Wenn das Nähen geschafft ist, könnt ihr euch an das Schneiden der Fransen machen. Dazu schneidet ihr erst am unteren Kreis ca. 1cm breite und 7cm lange Fransen. Danach schneidet ihr am oberen Kreis wieder 1cm breite aber nur ca. 4-5cm lange Fransen.
Ihr müsst dabei beachten, nicht beide Kreise gleichzeitig einzuschneiden, sonst könnte euer Kissen nicht rund sondern oval werden.

Schritt 6: 

Nun braucht ihr das Stoffband. Dieses legt ihr unter die oberen Fransen aber über die unteren Fransen.Danach knotet ihr zuerst 3 Fransen zusammen,sodass ihr 3 Knotet erhaltet. Danach legt ihr das Stoffband nach oben. Ihr knotet jetzt wieder 3 Knoten und legt das Stoffband über die 3 Knoten. Danach legt ihr das Stoffband wieder zwischen die Fransen und knotet 2 Knoten. Und nun legt ihr das Stoffband wieder nach oben und knotet wieder 2 Knoten. Danach macht ihr dasselbe wieder mit 3 Knoten.
Erst immer 3 Knoten in denen das Band verschwindet, 3 Knoten wo das Band drüber gelegt wird, dann 2 Knotet wo das Band verschwindet und 2 Knoten wo das Band drüber gelegt wird. Dann fängt das ganze Spiel wieder mit 3 Knoten an. So macht ihr dies immer weiter, bis ihr am Ende seit.
Fangt am Besten mit den Knoten an, an der Kante wo sich die 2 Halbkreise trennen. so habt ihr 2 gleichlange Flächen zum knoten.
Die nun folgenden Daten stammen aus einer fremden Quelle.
-- ==== Sys2Proof/Laws/Ops.lean ====
section
/-! SUPPORT. What each shared operation can do, said once: the instances, the general registers, the free values, the
code tables, recording and reset. -/

namespace Sys2Proof.Laws

open Sys2Proof.Machine Sys2Proof.Safety

/-! ### Instances -/

@[simp] theorem bankGet_bankSet_same {α : Type} (b : Banked α) (n : InstanceName) (v : α) :
    bankGet (bankSet b n v) n = v := by cases n <;> rfl

theorem bankGet_bankSet_other {α : Type} (b : Banked α) {n m : InstanceName} (v : α) (h : m ≠ n) :
    bankGet (bankSet b n v) m = bankGet b m := by cases n <;> cases m <;> first | rfl | exact absurd rfl h

theorem bankGet_bankSet {α : Type} (b : Banked α) (n m : InstanceName) (v : α) :
    bankGet (bankSet b n v) m = if m = n then v else bankGet b m := by
  by_cases h : m = n
  · subst h; simp
  · simp [h, bankGet_bankSet_other b v h]

@[simp] theorem bankSet_bankSet {α : Type} (b : Banked α) (n : InstanceName) (v w : α) :
    bankSet (bankSet b n v) n w = bankSet b n w := by cases n <;> rfl

theorem banked_ext {α : Type} {a b : Banked α} (h : ∀ n, bankGet a n = bankGet b n) : a = b := by
  obtain ⟨x, y, z⟩ := a
  obtain ⟨x', y', z'⟩ := b
  have h1 := h .ifsr
  have h2 := h .ifsrS
  have h3 := h .ifsrNS
  simp_all [bankGet]

@[simp] theorem cellRead_cellWrite_same (n : InstanceName) (v : Word) (s : State) :
    cellRead n (cellWrite n v s) = v := by simp [cellRead]

theorem cellRead_cellWrite_other {n m : InstanceName} (v : Word) (s : State) (h : m ≠ n) :
    cellRead m (cellWrite n v s) = cellRead m s := by simp [cellRead, bankGet_bankSet_other _ _ h]

@[simp] theorem cellWrite_cellWrite (n : InstanceName) (v w : Word) (s : State) :
    cellWrite n w (cellWrite n v s) = cellWrite n w s := by simp [cellWrite]

@[simp] theorem cellRead_softwareWrite_same (n : InstanceName) (v : Word) (s : State) :
    cellRead n (softwareWrite n v s) = storedValue s.params v := by simp [cellRead]

theorem cellRead_softwareWrite_other {n m : InstanceName} (v : Word) (s : State) (h : m ≠ n) :
    cellRead m (softwareWrite n v s) = cellRead m s := by simp [cellRead, bankGet_bankSet_other _ _ h]

/-- An instance that exists is one of an implementation that has the register (10_state.md rules R11, R13). -/
theorem present_of_instanceExists {p : Params} {n : InstanceName} (h : instanceExists p n = true) :
    p.featAA32EL1 = true := by
  simp only [instanceExists, Bool.and_eq_true] at h
  exact h.1

/-- A stored value holds only `WRITABLE` bits (10_state.md rule R26). -/
theorem withinWritable_storedValue (p : Params) (v : Word) : WithinWritable p (storedValue p v) := by
  simp [WithinWritable, storedValue, BitVec.and_assoc]

theorem withinWritable_zero (p : Params) : WithinWritable p 0#32 := by simp [WithinWritable]

/-! ### General registers -/

@[simp] theorem generalRegister_fifteen : generalRegister 15#4 = none := by decide

/-- The register an admitted field names is the one of its unsigned value (30_encoding.md rule R55). -/
theorem generalRegister_of_lt {rt : BitVec 4} (h : rt.toNat < 15) : generalRegister rt = some ⟨rt.toNat, h⟩ := by
  simp [generalRegister, h]

theorem generalRegister_eq_none_iff {rt : BitVec 4} : generalRegister rt = none ↔ rt = 15#4 := by
  revert rt; decide

@[simp] theorem regRead_regWrite_same (t : Fin 15) (v : Word) (s : State) : regRead t (regWrite t v s) = v := by
  simp [regRead]

theorem regRead_regWrite_other {t k : Fin 15} (v : Word) (s : State) (h : k ≠ t) :
    regRead k (regWrite t v s) = regRead k s := by
  have hv : t.val ≠ k.val := fun e => h (Fin.ext e.symm)
  simp [regRead, hv]

/-! ### The queue of issued operations -/

theorem takeRequest_nil {s : State} (h : s.inbox = []) : takeRequest s = none := by simp [takeRequest, h]

theorem takeRequest_cons {s : State} {r : Request} {rest : List Request} (h : s.inbox = r :: rest) :
    takeRequest s = some (r, { s with inbox := rest }) := by simp [takeRequest, h]

/-! ### Recording -/

/-- What the ExT bit of a recording is, and that a draw is all it can change (60_exceptions.md rule R74). -/
theorem recordedExt_cases (r : FaultReport) (s : State) :
    (s.params.extClassified = false ∧ recordedExt r s = (0#1, s)) ∨
      (s.params.extClassified = true ∧ isExternalAbort r.fault = true ∧
        recordedExt r s = (Config.extClass r.abortInfo, s)) ∨
      (s.params.extClassified = true ∧ isExternalAbort r.fault = false ∧ isParity r.fault = true ∧
        recordedExt r s = drawBit s) ∨
      (s.params.extClassified = true ∧ isExternalAbort r.fault = false ∧ isParity r.fault = false ∧
        recordedExt r s = (0#1, s)) := by
  unfold recordedExt
  cases s.params.extClassified <;> cases isExternalAbort r.fault <;> cases isParity r.fault <;> simp

/-- The state after the ExT bit is settled differs at most in the count of draws. -/
theorem recordedExt_state (r : FaultReport) (s : State) :
    ∃ k, (recordedExt r s).2 = { s with draws := k } := by
  rcases recordedExt_cases r s with ⟨_, h⟩ | ⟨_, _, h⟩ | ⟨_, _, _, h⟩ | ⟨_, _, _, h⟩
  · exact ⟨s.draws, by rw [h]⟩
  · exact ⟨s.draws, by rw [h]⟩
  · exact ⟨s.draws + 1, by rw [h]; rfl⟩
  · exact ⟨s.draws, by rw [h]⟩

/-- The value left by a recording is the recorded one or an unsynchronised written one, and a draw is all it can
change besides (20_memory.md rule R45). -/
theorem valueLeft_cases (n : InstanceName) (v : Word) (s : State) :
    valueLeft n v s = (v, s) ∨
      ∃ w, s.params.syncRequired = true ∧ bankGet s.unsynced n = some w ∧
        ((valueLeft n v s).1 = v ∨ (valueLeft n v s).1 = w) ∧ (valueLeft n v s).2 = (drawBit s).2 := by
  unfold valueLeft
  cases hs : s.params.syncRequired with
  | false => exact .inl rfl
  | true =>
    cases hu : bankGet s.unsynced n with
    | none => exact .inl rfl
    | some w =>
      refine .inr ⟨w, rfl, rfl, ?_, rfl⟩
      dsimp only
      split
      · exact .inl rfl
      · exact .inr rfl

theorem valueLeft_synchronised {n : InstanceName} {v : Word} {s : State} (h : Synchronised n s) :
    valueLeft n v s = (v, s) := by
  rcases valueLeft_cases n v s with hv | ⟨w, hs, hu, _, _⟩
  · exact hv
  · rcases h with h | h
    · rw [h] at hs; cases hs
    · rw [h] at hu; cases hu

/-- All that a recording which answers a next state can do: the target takes the recorded value or, under
`SYNC_REQUIRED`, an unsynchronised written one; beyond that only the count of draws moves (60_exceptions.md rules R70,
R76). -/
theorem recordInstructionFault_next {r : FaultReport} {s t : State}
    (h : recordInstructionFault r s = .next t) :
    instanceExists s.params r.target = true ∧
      ∃ v, recordedValue s.params r (recordedExt r s).1 = some v ∧
        ∃ w k, t = { cellWrite r.target w s with draws := k } ∧
          (w = v ∨ (s.params.syncRequired = true ∧ bankGet s.unsynced r.target = some w)) := by
  unfold recordInstructionFault at h
  split at h
  · split at h
    · rename_i he
      refine ⟨he, ?_⟩
      split at h
      · rename_i v hv
        refine ⟨v, hv, ?_⟩
        obtain ⟨k, hk⟩ := recordedExt_state r s
        injection h with h
        subst h
        unfold storeRecorded
        rw [hk]
        rcases valueLeft_cases r.target v { s with draws := k } with hl | ⟨w, hs, hu, hw, h2⟩
        · exact ⟨v, k, by rw [hl]; rfl, .inl rfl⟩
        · refine ⟨_, k + 1, by rw [h2]; rfl, ?_⟩
          rcases hw with hw | hw
          · exact .inl hw
          · exact .inr ⟨hs, by rw [hw]; exact hu⟩
      · cases h
    · cases h
  · cases h

/-- The ExT bit of a recording, and the state after it, read no cell (10_state.md rules R21, R26). -/
theorem recordedExt_cells (r : FaultReport) (s : State) (c : Banked Word) :
    recordedExt r { s with cells := c } = ((recordedExt r s).1, { (recordedExt r s).2 with cells := c }) := by
  unfold recordedExt
  cases s.params.extClassified <;> cases isExternalAbort r.fault <;> cases isParity r.fault <;> simp [drawBit]

/-- All that a refused recording says: the register or the target is absent, or no value can be composed
(60_exceptions.md rules R70, R77). -/
theorem recordInstructionFault_refused {r : FaultReport} {s : State} {why : Refusal}
    (h : recordInstructionFault r s = .refused why) :
    (why = .registerAbsent ∧ s.params.featAA32EL1 = false) ∨
      (why = .noSuchInstance ∧ instanceExists s.params r.target = false) ∨
      (why = .noCodeInLayout ∧ recordedValue s.params r (recordedExt r s).1 = none) := by
  unfold recordInstructionFault at h
  split at h
  · split at h
    · split at h
      · cases h
      · injection h with h; exact .inr (.inr ⟨h.symm, ‹_›⟩)
    · injection h with h; exact .inr (.inl ⟨h.symm, Bool.eq_false_iff.mpr ‹_›⟩)
  · injection h with h; exact .inl ⟨h.symm, Bool.eq_false_iff.mpr ‹_›⟩

/-! ### Reset -/

/-- What the reset of one instance does: nothing where it is absent; otherwise one draw, masked by `WRITABLE`
(70_reset_and_hazards.md rule R90). -/
theorem resetCell_cases (n : InstanceName) (s : State) :
    (instanceExists s.params n = false ∧ resetCell n s = s) ∨
      (instanceExists s.params n = true ∧
        resetCell n s = { cellWrite n (Config.draw32 s.draws &&& s.params.writable) s with draws := s.draws + 1 }) := by
  unfold resetCell
  cases instanceExists s.params n
  · exact .inl ⟨rfl, rfl⟩
  · exact .inr ⟨rfl, rfl⟩

/-- Both kinds of reset are the one operation (70_reset_and_hazards.md rule R91). -/
@[simp] theorem performReset_eq (kind : ResetKind) (s : State) : performReset kind s = warmReset s := by
  cases kind <;> rfl

end Sys2Proof.Laws
end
Warum immer 2 und dann 3 Knoten ? Das kleine Katzennest könnte sonst unförmig werden.

Schritt 7:

Wenn das ganze Geknote geschafft ist, könnt ihr euch an das Füllen des Kissens machen. Dazu dreht ihr das Kissen einfach um, und füllt zuerst die Mitte mit ordentlich Füllwatte.
Danach könnt ihr die Mitte schon einmal zunähen.

Danach müsst ihr nur noch den äußeren Ring füllen und auch diesen zunähen und schon habt ihr es geschafft.
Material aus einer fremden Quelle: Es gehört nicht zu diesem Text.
-- ==== Sys2Proof/Tests/Slice0.lean ====
section
/-! SUPPORT. Tests: the check of well-formedness, words written out from the spec's encodings, the vectors of
95_test_vectors.md, and for each statement with hypotheses a concrete state and operands that meet them. -/

namespace Sys2Proof.Tests

open Sys2Proof.Machine Sys2Proof.Safety Sys2Proof.Laws

/-! ### Concrete implementations, inputs and states -/

/-- Parameter set A of 95_test_vectors.md: the one instance IFSR. -/
def setA : Params := { resetParams with haveEL3 := false, featAA32EL3 := false, featAA64EL2 := false, featAA32EL2 := false }

/-- Parameter set B: the banked instances only. -/
def setB : Params := { resetParams with featAA64 := false, featAA64EL2 := false }

/-- Parameter set C: all three instances. -/
def setC : Params := resetParams

/-- Parameter set D: the register is absent. -/
def setD : Params := { resetParams with featAA32EL1 := false }

/-- Parameter set E: EL3 without AArch32. -/
def setE : Params := { resetParams with featAA32EL3 := false, featAA32EL2 := false }

/-- The default inputs of 95_test_vectors.md, at a level. -/
def inputs (el : ExceptionLevel) : Context :=
  { el := el, el2Enabled := false, el2UsingAArch32 := false, el3UsingAArch32 := false, hstrEL2T5 := 0, hstrT5 := 0,
    hcrEL2Trvm := 0, hcrTrvm := 0, hcrEL2Tvm := 0, hcrTvm := 0, scrNS := 0, condPassed := true }

/-- A state of an implementation under given inputs, with 0x205 in every register and three cell values. -/
def stateOf (p : Params) (c : Context) : State :=
  { State.reset with params := p, ctx := c, regs := Vector.replicate 15 0x205#32, cells := ⟨0x111#32, 0x222#32, 0x333#32⟩ }

/-- The same state with operations issued. -/
def issued (p : Params) (c : Context) (ops : List Request) : State := { stateOf p c with inbox := ops }

/-- An answer is a next state that passes a check. -/
def nextWith (check : State → Bool) : Host.Outcome State Fault Refusal → Bool
  | .next s => check s
  | .fault _ => false
  | .refused _ => false

/-- An answer is a given refusal. -/
def refusedWith (r : Refusal) : Host.Outcome State Fault Refusal → Bool
  | .next _ => false
  | .fault _ => false
  | .refused r' => r' == r

/-! ### Well-formedness and decoding -/

theorem test_wellFormed_refuses_mrc_of_cond_1111 : wellFormed (.mrcA32 0b1111#4 0#4) = false := by decide
theorem test_wellFormed_refuses_mcr_of_cond_1111 : wellFormed (.mcrA32 0b1111#4 0#4) = false := by decide
theorem test_wellFormed_admits_always : wellFormed (.mrcA32 0b1110#4 15#4) = true := by decide

/-- `cccc 1110 0001 0101 tttt 1111 0011 0000` with cond 0b0000 and Rt 2 (30_encoding.md rule R53). -/
theorem test_word_mrcA32 : decode (.a32 0b00001110000101010010111100110000#32) = .ok (.mrcA32 0b0000#4 2#4) := by decide
/-- `cccc 1110 0000 0101 tttt 1111 0011 0000` with cond 0b0001 and Rt 5 (30_encoding.md rule R53). -/
theorem test_word_mcrA32 : decode (.a32 0b00011110000001010101111100110000#32) = .ok (.mcrA32 0b0001#4 5#4) := by decide
/-- hw1 `1110 1110 0001 0101`, hw2 `tttt 1111 0011 0000` with Rt 12 (30_encoding.md rule R54). -/
theorem test_word_mrcT32 : decode (.t32 0b1110111000010101#16 0b1100111100110000#16) = .ok (.mrcT32 12#4) := by decide
/-- hw1 `1110 1110 0000 0101`, hw2 `tttt 1111 0011 0000` with Rt 14 (30_encoding.md rule R54). -/
theorem test_word_mcrT32 : decode (.t32 0b1110111000000101#16 0b1110111100110000#16) = .ok (.mcrT32 14#4) := by decide

/-- The non-matches of 95_test_vectors.md section 2.9. -/
theorem test_words_not_ifsr :
    [0xEE150F10#32, 0xEE150F31#32, 0xEE160F30#32, 0xEE350F30#32, 0xEE150E30#32].all
      (fun w => decode (.a32 w) == .error .otherRegister) = true ∧
    decode (.a32 0xFE150F30#32) = .error .unconditionalSpace ∧
    decode (.a32 0xEE150F20#32) = .error .notRegisterTransfer := by decide

/-- The match of each row of spec/opcode_table.json is read as that row's instruction. -/
theorem test_table_rows :
    decodeTableWord 32 0x0E150F30 = some (.mrcA32 0 0) ∧ decodeTableWord 32 0x0E050F30 = some (.mcrA32 0 0) ∧
    decodeTableWord 32 0xEE150F30 = some (.mrcT32 0) ∧ decodeTableWord 32 0xEE050F30 = some (.mcrT32 0) := by decide

/-- A table row runs as the first instruction after reset. -/
theorem test_first_instruction_after_reset :
    nextWith (fun s => s.outcome == some .ok) (step (State.reset.withFetchWord 32 0x0E050F30)) = true := by decide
Jetzt könnt ihr selbst entscheiden, ob ihr das Kissen zu einem kuscheligen Nest zusammenzieht, oder ob ihr es lieber als einfaches Knotenkissen mit einer Schleife lassen wollt.
Euer höhenverstellbarer Kuscltraum ist nun auch Einsatzbereit und jede Katze kann sich darin einkuscheln!
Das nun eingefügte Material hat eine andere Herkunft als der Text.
-- ==== Sys2Proof/Machine/Codes.lean ====
section
/-! DEFINITION. Which operand codes and fields are legal where (R27, R29, R32, R38 to R42), and what each word
names and writes, for the packet-shape rules of R25 and the run rules of R34, R35. -/
namespace Sys2Proof.Machine
open Sys2Proof

/-- The pipes of R22. -/
inductive Pipe where
  | S | V | M | X
deriving DecidableEq, Repr

/-- A piece of state that two words of one issue group shall not both write (R25). -/
inductive Res where
  | w (n : Nat) | s (n : BitVec 5) | k (n : BitVec 4) | c (n : BitVec 4) | p (n : BitVec 3) | cc | mode (r : BitVec 6) | base
deriving DecidableEq, Repr

/-- Two extension words follow. -/
def extTwo : Ext → Bool
  | .two _ _ => true
  | .none => false
  | .one _ => false

/-- An immediate keeps R26: the host's own field is zero when extensions follow, and the second payload of a
32-bit operand keeps its bits [23:8] zero. -/
def legalImm {n : Nat} (w64 : Bool) (i : Imm n) : Bool :=
  match i.ext with
  | .none => true
  | .one _ => i.short == 0
  | .two _ p2 => i.short == 0 && (w64 || p2.toNat < 256)

/-- The 64-bit integer types of R38 among the eight. -/
def is64 (y : BitVec 3) : Bool := y == 2 || y == 3

/-- A window register code; for 64 bits an even one (R27). -/
def winCode (w64 : Bool) (x : BitVec 6) : Bool :=
  x.toNat ≤ 47 && (!w64 || x.toNat % 2 == 0)

/-- An even window register that begins a pair (R117). -/
def pairCode (x : BitVec 6) : Bool := winCode true x

/-- A source code of a V, M or X word (R27): every code for 32 bits; a pair, `wz` or `lid` for 64. -/
def srcCode (w64 : Bool) (x : BitVec 6) : Bool :=
  !w64 || winCode true x || x == 54 || x == 55

/-- A source code of the S pipe, whose latches have no names (R74). -/
def srcS (x : BitVec 6) : Bool := x.toNat ≤ 55

/-- A destination of a word that does not read d (R27): a queue takes 32-bit results only. -/
def dstCode (w64 : Bool) (x : BitVec 6) : Bool :=
  winCode w64 x || (!w64 && (48 ≤ x.toNat && x.toNat ≤ 51)) || x == 54

/-- A destination of a word that reads d (R27). -/
def dstRead (w64 : Bool) (x : BitVec 6) : Bool := winCode w64 x || x == 54

/-- A memory offset code: every one but a queue or a stream (R27). -/
def offCode (x : BitVec 6) : Bool := x.toNat ≤ 47 || 54 ≤ x.toNat

/-- A source code of `slane` (R91). -/
def laneCode (x : BitVec 6) : Bool := x.toNat ≤ 47 || x == 54 || x == 55

/-- A capability field: with V = 1 only c0 to c7 (R29). -/
def capCode (v : BitVec 1) (x : BitVec 4) : Bool := v == 0 || x.toNat ≤ 7

/-- The integer operand of form CP: a scalar register with V = 0, an operand code with V = 1 (R39). -/
def intCode (v : BitVec 1) (x : BitVec 6) : Bool := v == 1 || x.toNat ≤ 31

/-- The destination of `cget` (R130). -/
def cgetDst (v : BitVec 1) (w64 : Bool) (d : BitVec 6) : Bool :=
  if v == 1 then winCode w64 d else d.toNat ≤ 31

/-- The destination of a load: S with a queue is illegal (R133). -/
def loadDst (w64 : Bool) (s : BitVec 1) (d : BitVec 6) : Bool :=
  if w64 then winCode true d else dstCode false d && !(s == 1 && 48 ≤ d.toNat && d.toNat ≤ 51)

/-- The data source of a store (R133): for 64 bits a pair. -/
def storeSrc (w64 : Bool) (d : BitVec 6) : Bool := if w64 then winCode true d else srcCode false d

/-- The operand value of a 64-bit atomic (R151). -/
def atom64Src (b : BitVec 6) : Bool := winCode true b || b == 54

/-- The format qualifier of R38: 12 to 14 are illegal. -/
def legalFmt (m : BitVec 4) : Bool := m.toNat ≤ 11 || m == 15

/-- A rounding field of the float majors: RS and the reserved values are illegal (R42). -/
def legalRnd (r : BitVec 3) : Bool := r.toNat ≤ 4

/-- Three operands of one width. -/
def legalV3 (w64 : Bool) (d a b : BitVec 6) : Bool := dstCode w64 d && srcCode w64 a && srcCode w64 b

/-- The 64-bit conversion types of R38. -/
def cvt64 (t : BitVec 4) : Bool := t == 9 || t == 10

/-- `vcvt` and `vcvt.sat` (R42, R116): types differ; RS only from f32 to f16 or bf16; integer to integer has RND 000. -/
def legalCvt (d a : BitVec 6) (t u : BitVec 4) (r : BitVec 3) : Bool :=
  t.toNat ≤ 10 && u.toNat ≤ 10 && t != u && dstCode (cvt64 t) d && srcCode (cvt64 u) a &&
  (r.toNat ≤ 4 || (r == 5 && u == 0 && (t == 1 || t == 2))) &&
  (t.toNat ≤ 2 || u.toNat ≤ 2 || r == 0)

/-- A block format (R38). -/
def legalBf (u : BitVec 4) : Bool := (4 ≤ u.toNat && u.toNat ≤ 8) || u == 10

/-- A 4-bit block format. -/
def bf4 (u : BitVec 4) : Bool := u == 5 || u == 8

/-- The element position limit of R42. -/
def legalPos (u : BitVec 4) (n : BitVec 3) : Bool := bf4 u || n.toNat ≤ 3

/-- A dimension field of MX and MM (R39). -/
def legalDim (x : BitVec 3) : Bool := x.toNat ≤ 5

/-- The registers of an R x C operand. -/
def sq (r l : BitVec 3) : Nat := (r.toNat + 1) * (l.toNat + 1)

/-- A small-matrix operand that starts at a window register and stays inside w0 to w47 (R143). -/
def legalSpan (x : BitVec 6) (n : Nat) : Bool := x.toNat ≤ 47 && x.toNat + n ≤ 48

/-- `mmul` (R143): even bases below 24 in units of two. -/
def legalMmul (d a b : BitVec 5) (m k n : BitVec 3) : Bool :=
  legalDim m && legalDim k && legalDim n && d.toNat ≤ 23 && a.toNat ≤ 23 && b.toNat ≤ 23 &&
  2 * d.toNat + sq m n ≤ 48 && 2 * a.toNat + sq m k ≤ 48 && 2 * b.toNat + sq k n ≤ 48

/-- `cmov` by its direction (R129). -/
def legalCmov (d : BitVec 4) (v : BitVec 1) (a : BitVec 4) (w : BitVec 2) : Bool :=
  if w == 0 then capCode v d && capCode v a
  else if w == 1 then v == 1 && d.toNat ≤ 7
  else if w == 2 then v == 0 && a.toNat ≤ 7
  else false

/-- A status register number, and `.clr` where it is legal (R88). -/
def legalStatus (r : BitVec 6) (l : BitVec 1) : Bool :=
  (r.toNat ≤ 4 || (8 ≤ r.toNat && r.toNat ≤ 12)) && (l == 0 || r.toNat ≤ 2 || r == 8)

/-- A scope with `.acq` and `.rel` (R178, R184): with both clear it is 000. -/
def legalScope (e : BitVec 3) (q l : BitVec 1) : Bool := e != 7 && (q == 1 || l == 1 || e == 0)

/-- The window registers a V or M word writes. -/
def wrV (w64 : Bool) (s : BitVec 1) (d : BitVec 6) : List Res :=
  if s == 1 || 48 ≤ d.toNat then [] else if w64 then [.w d.toNat, .w (d.toNat + 1)] else [.w d.toNat]

/-- The condition codes, when the word carries `.cc`. -/
def wrCc (g : BitVec 1) : List Res := if g == 1 then [.cc] else []

/-- A run of window registers. -/
def wrRange (d n : Nat) : List Res := (List.range n).map fun i => .w (d + i)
Diesen Kuscheltraun kann man im übrigen auch in 4eckig machen - auch dazu wird es hier noch ein DIY geben!.

1 Kommentar:

  1. Hallo, lieber Gizmo,

    das schöne Kuschelnest ist der Hammer!!! Ich kann mir vorstellen, dass ihr euch Beide darin
    so richtig einkuschelt und wohlfühlt.
    Deine Mitbewohnerin hat wirklich Talent, solche schöne Sachen herzustellen. Ich muss immer
    wieder staunen, was für tolle Ideen sie hat und diese auch so super umsetzen kann.
    Leider habe ich vom Schneidern keine Ahnung und kann solche schönen Dinge nicht selber
    machen.
    Jedenfalls wünsche ich dir und Kenai gemütliche Kuschelstunden im Kuschelnest!!!